Разумеется, если под словом реализм подразумевать точную копию с действительности, то Рерих не только теперь в своём выявленном облике не реалист, но он им не был и тогда, когда в нём продолжали звучать отголоски Куинджи, Кормона и Васнецова. Любой его этюд с натуры - и тот отмечен такой печатью личного отношения, такой своеобразностью подхода, таким чувством 'сущности' виденного, что о копии, при всём внимании к предмету, не приходится и думать. Ещё менее копировального начала в тех целостях, которые навеяны Рериху рядом впечатлений от природы и которые складываются в картины. Всякая форма здесь приведена к одному общему, подчинена одной идее, одному настроению. От наблюдений природы, от этюдов остаются лишь отдельные подробности, но и те настолько видоизменены в своём подчинении творческой воле, что и различить их трудно.
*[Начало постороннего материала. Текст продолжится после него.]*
-- ==== Sys2Proof/Syntax.lean ====
section
/-! DEFINITION. The syntax of Ataith: the tail layouts of R72 as structures (with the head's D field) and the ONE inductive of
instructions, one constructor for each row of spec/opcode_table.json. -/

namespace Sys2Proof

/-- Layout N: no tail (R72). -/
structure LN where
  d : BitVec 5
deriving DecidableEq, Repr

/-- Layout H: F [15:10], B [9:5], A [4:0] (R72). -/
structure LH where
  d : BitVec 5
  f : BitVec 6
  b : BitVec 5
  a : BitVec 5
deriving DecidableEq, Repr

/-- Layout I16: imm16 (R72). -/
structure LI16 where
  d : BitVec 5
  imm : BitVec 16
deriving DecidableEq, Repr

/-- Layout I32: imm32 (R72). -/
structure LI32 where
  d : BitVec 5
  imm : BitVec 32
deriving DecidableEq, Repr

/-- Layout W (R72): F [31:25], SC [24:22], OC [21:18], cC, cB, cA, C, B, A. -/
structure LW where
  d : BitVec 5
  f : BitVec 7
  sc : BitVec 3
  oc : BitVec 4
  cC : BitVec 1
  cB : BitVec 1
  cA : BitVec 1
  c : BitVec 5
  b : BitVec 5
  a : BitVec 5
deriving DecidableEq, Repr

/-- Layout WI (R72): imm27 [31:5], A [4:0]. -/
structure LWI where
  d : BitVec 5
  imm : BitVec 27
  a : BitVec 5
deriving DecidableEq, Repr

/-- Layout M (R72): imm20 [31:12], SC [11:9], OC [8:5], A [4:0]. -/
structure LM where
  d : BitVec 5
  imm : BitVec 20
  sc : BitVec 3
  oc : BitVec 4
  a : BitVec 5
deriving DecidableEq, Repr

/-- Layout B (R72): imm22 [31:10], T [9:5], B [4:0]. -/
structure LB where
  d : BitVec 5
  imm : BitVec 22
  t : BitVec 5
  b : BitVec 5
deriving DecidableEq, Repr

/-- Layout V (R72): F [31:25], a zero field [24:21] kept here as z, MK [20:17] (the field msk), cB, cA, L, B, A. -/
structure LV where
  d : BitVec 5
  f : BitVec 7
  z : BitVec 4
  msk : BitVec 4
  cB : BitVec 1
  cA : BitVec 1
  l : BitVec 5
  b : BitVec 5
  a : BitVec 5
deriving DecidableEq, Repr

/-- Layout XI (R72): imm59 [63:5], A [4:0]. -/
structure LXI where
  d : BitVec 5
  imm : BitVec 59
  a : BitVec 5
deriving DecidableEq, Repr

/-- Layout L64 (R72): imm64. -/
structure L64 where
  d : BitVec 5
  imm : BitVec 64
deriving DecidableEq, Repr

/-- Layout X (R72): F16 [63:48], imm14 [47:34], SC, OC, MK (the field msk), cC, cB, cA, L, C, B, A. -/
structure LX where
  d : BitVec 5
  f16 : BitVec 16
  imm : BitVec 14
  sc : BitVec 3
  oc : BitVec 4
  msk : BitVec 4
  cC : BitVec 1
  cB : BitVec 1
  cA : BitVec 1
  l : BitVec 5
  c : BitVec 5
  b : BitVec 5
  a : BitVec 5
deriving DecidableEq, Repr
Но вот и в самых своих затейливых, в самых стилизованных вещах Рерих не придумывает и не выдумывает, а имеет дело с вполне конкретными явлениями. И потому он везде и всегда остаётся на почве реализма, разделяя, впрочем, в этом отношении особенность всех наиболее ярких и волнующих поэтов. Философский смысл творения Рериха очень глубок. Я в нём вижу нечто большее, нежели 'отдельную художественную личность'. Он представитель целого миросозерцания и даже целой культурной стихии. Однако для выражения этой своей сути он не прибегает к абстракциям, а, напротив, держится исключительно вполне определённых образов, каких-то картин жизни - жизни, положим, далёкой, 'вымершей', но, на самом деле, убедительной в своём прошлом бытии и находящей знакомый отклик в каждом из нас.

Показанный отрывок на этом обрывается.